In his second season after starting 12 games as a rookie in 2018, when he was chosen out of Auburn in the second round, Davis opened all 14 games in which he played and recorded 60 tackles, one forced fumble, one fumble recovery, one interception and 19 passes defensed. That last stat is the eye-opener; the only player in the NFL with more was NFL Defensive Player of the Year Stephon Gilmore, with 20.
View some of the photos from Buccaneers Training Camp practice at the AdventHealth Training Center.
Davis is part of a young and ascending secondary that overall is a little short on experience but definitely does not lack in confidence, especially after the way it jelled over the second half of the 2019 season. Davis believes there was truth in Arians' pre-camp words.
"Yeah, facts," he said. "I definitely feel like I'm one of the top 10 corners in this league. Yeah, I'm young, but I've got a lot of experience over these last two years. We have a young group, but if I have to fill that [leadership] role, that's something I'm willing to do and think I'm prepared to do. If our coaching staff trusts me to do a job, then I'm going to do it to the best of my ability every time."
Kevin Ross, Davis's position coach, surely thinks highly of the young corner as well but doesn't want such praise to go to his head. Essentially, it's Ross's job to keep Davis on track after his strong 2019 season, to make sure that Davis puts in the work necessary to justify Arians' assessment. That's how he's going to treat all of the Bucs' young corners.
"We'll see if he's a top-10 cornerback after the season," said Ross with a smile. "That's when that really counts, not preseason. We haven't done anything yet. We have not accomplished anything yet on defense. They have to continue to grow, to play for one another and understand how teams are trying to attack us."
If one were to look for ways to criticize Davis's game – or, from Ross's point of view, the things he needs to work on the most – it would start with what Arians mentioned, the penalties. Second on the list would be the need to convert more of those passes defensed into interceptions. But Arians has a point about that first item, when one breaks down the numbers a little bit.
Last season, Davis had flags thrown on him for defensive penalties on nine occasions, according to NFL stat service Sportradar. For comparison's sake, Gilmore had six. Buffalo's Tre'Davious White, another one of those 12 Pro Bowlers, had seven. Baltimore's Marlon Humphries, a Pro Bowl addition last January, had eight. To some extent, penalties in coverage are going to be unavoidable over the course of a full season, but it is possible to drastically reduce them. Seattle Pro Bowler Shaquill Griffin only drew one defensive flag. Pro Bowler Jalen Ramsey only had two.

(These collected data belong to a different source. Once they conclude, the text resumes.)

/-- Settles O30: by `invoke_refused` for the entry points, and for the steps by `step_phase_ne_header` and
`step_hostSideSame`. -/
theorem reentrantInvocationRefused : Obligations.ReentrantInvocationRefused := by
  refine ⟨fun op s hp => invoke_refused op hp, fun s t hp hs => ?_⟩
  have hsame := step_hostSideSame hp hs
  exact ⟨step_phase_ne_header hp hs, hsame.base, hsame.hostOps⟩

end Sys2Proof.Machine
end

section
/-!
PROOFS. The encoding: an item and its bytes determine each other at either position (30_encoding.md R71 to R76, R81), a
run of segments and its bytes determine each other too (R70), and frames of any other kind are refused at instantiation
(R147).
-/

namespace Sys2Proof.Machine

/-! ### One item -/

@[simp] theorem encode_length (x : Instr) : (encode x).length = x.size := by
  cases x <;> simp [encode, Instr.size, Nat.add_comm]

/-- The decoder undoes the encoder, whatever bytes follow: the control byte gives back the count, and the count gives back
as many bytes as a well-formed literal run carries (30_encoding.md R73 to R76). -/
theorem decode_encode {x : Instr} (hwf : x.wf = true) (rest : List Byte) :
    decode x.position (encode x ++ rest) = .ok x rest := by
  cases x with
  | hdr l => rfl
  | rep n v => simp [encode, Instr.position, decode]
  | lit n bytes =>
    have hlen : bytes.length = n.toNat := by simpa [Instr.wf] using hwf
    simp [encode, Instr.position, decode, ← hlen]

/-- Settles O1. -/
theorem decodeOfEncodeIsTheItem : Obligations.DecodeOfEncodeIsTheItem :=
  fun _ rest hwf => decode_encode hwf rest

/-- Settles O3: by `decode_wf` and `encode_of_decode`, which hold of every answer of the decoder. -/
theorem encodeOfDecodeIsTheBytes : Obligations.EncodeOfDecodeIsTheBytes :=
  fun _ _ _ _ h => ⟨decode_wf h, encode_of_decode h⟩

/-- Bit 7 of a control byte on naturals (30_encoding.md R72). -/
theorem isLiteral_iff (c : Byte) : isLiteral c = true ↔ 128 ≤ c.toNat := by
  refine ⟨fun h => (countField_lit c h).1, fun h => ?_⟩
  by_contra hc
  have := (countField_rep c (Bool.eq_false_iff.2 hc)).1
  omega

/-- Settles O4: bit 7 splits the control bytes at 128, and the low 7 bits are the count on either side. -/
theorem everyControlByteIsAllocated : Obligations.EveryControlByteIsAllocated := by
  refine fun c payload => ⟨rfl, fun hlit hlen => ?_, fun hrep v rest hpayload => ?_⟩
  · have hc := (isLiteral_iff c).2 hlit
    have hcount := (countField_lit c hc).2
    exact ⟨countField c, hcount, by simp [decode, hc, hcount, hlen]⟩
  · have hc : isLiteral c = false := by rw [Bool.eq_false_iff, ne_eq, isLiteral_iff]; omega
    exact ⟨countField c, (countField_rep c hc).2, by simp [decode, hc, hpayload]⟩

/-- Settles O5: six fixed words, each run through the decoder. -/
theorem specWordsDecode : Obligations.SpecWordsDecode := by
  unfold Obligations.SpecWordsDecode
  decide

/-! ### A run of segments -/

@[simp] theorem segmentBytes_nil : segmentBytes [] = [] := rfl

@[simp] theorem segmentBytes_cons (x : Instr) (segs : List Instr) :
    segmentBytes (x :: segs) = encode x ++ segmentBytes segs := List.flatMap_cons

@[simp] theorem outputOf_nil : outputOf [] = [] := rfl

@[simp] theorem outputOf_cons (x : Instr) (segs : List Instr) : outputOf (x :: segs) = x.expand ++ outputOf segs :=
  List.flatMap_cons

theorem isSegment_iff (x : Instr) : x.isSegment = true ↔ x.position = .segment := by simp [Instr.isSegment]

/-- One round of the parser. -/
theorem parseSegments_of_decode {bytes rest : List Byte} {x : Instr} (fuel : Nat)
    (h : decode .segment bytes = .ok x rest) :
    parseSegments (fuel + 1) bytes = (parseSegments fuel rest).map (x :: ·) := by
  cases bytes with
  | nil => cases h
  | cons c tail => simp only [parseSegments, h]

/-- The bytes of a list of segments parse back as that list, with any fuel that reaches the last of them (30_encoding.md
R70): every segment has a byte of its own, so a round of the parser never takes more fuel than bytes. -/
theorem parseSegments_segmentBytes {segs : List Instr} (hsegs : ∀ x ∈ segs, x.isSegment = true ∧ x.wf = true) {fuel : Nat}
    (hfuel : (segmentBytes segs).length ≤ fuel) : parseSegments fuel (segmentBytes segs) = some segs := by
  induction segs generalizing fuel with
  | nil => cases fuel <;> rfl
  | cons x segs ih =>
    obtain ⟨⟨hseg, hwf⟩, hrest⟩ := List.forall_mem_cons.1 hsegs
    have hpos := (isSegment_iff x).1 hseg
    obtain ⟨-, hsize, -⟩ := segment_bounds hpos hwf
    rw [segmentBytes_cons, List.length_append, encode_length] at hfuel
    obtain ⟨k, rfl⟩ : ∃ k, fuel = k + 1 := ⟨fuel - 1, by omega⟩
    have hdecode := decode_encode hwf (segmentBytes segs)
    rw [hpos] at hdecode
    rw [segmentBytes_cons, parseSegments_of_decode k hdecode, ih hrest (by omega), Option.map_some]

/-- Settles O2: the number of bytes is fuel enough. -/
theorem segmentListParsesBack : Obligations.SegmentListParsesBack :=
  fun _ hsegs => parseSegments_segmentBytes hsegs le_rfl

But here's the thing: As Arians noted, Davis has already made a big step in that direction. Over the final eight weeks of the season – the stretch that coincided with Tampa Bay's defense turning things around and emerging as one of the league's best – Davis only drew one flag. In that same span, he tied for the NFL lead with 13 passes defensed.
"To Carlton's credit, he's working on techniques every day," said Ross. "He's not been grabbing as much as he was in the past. We worked on those things. We continue to work on those things. Like you said, if he gets his hands on the ball we hope he keeps it in his hands."
The good news for Ross is that even though Davis is confident to live in Arians' words, he doesn't expect to get those results without the work. His strong games against Hopkins and Jones were a boost, but they aren't on his mind now.
"What I can take from those performances is just confidence, but in actuality, that's in the past," said Davis. "I have to prove myself again this year. I have to put in the same work I put in those last several weeks to be prepared again. That was a good stride for me, but coming into this year, it's a completely blank slate and I've got to put it on film again. I've got to continue to show up. I'm not really living off the past. I'm more focused on the future and creating new memories."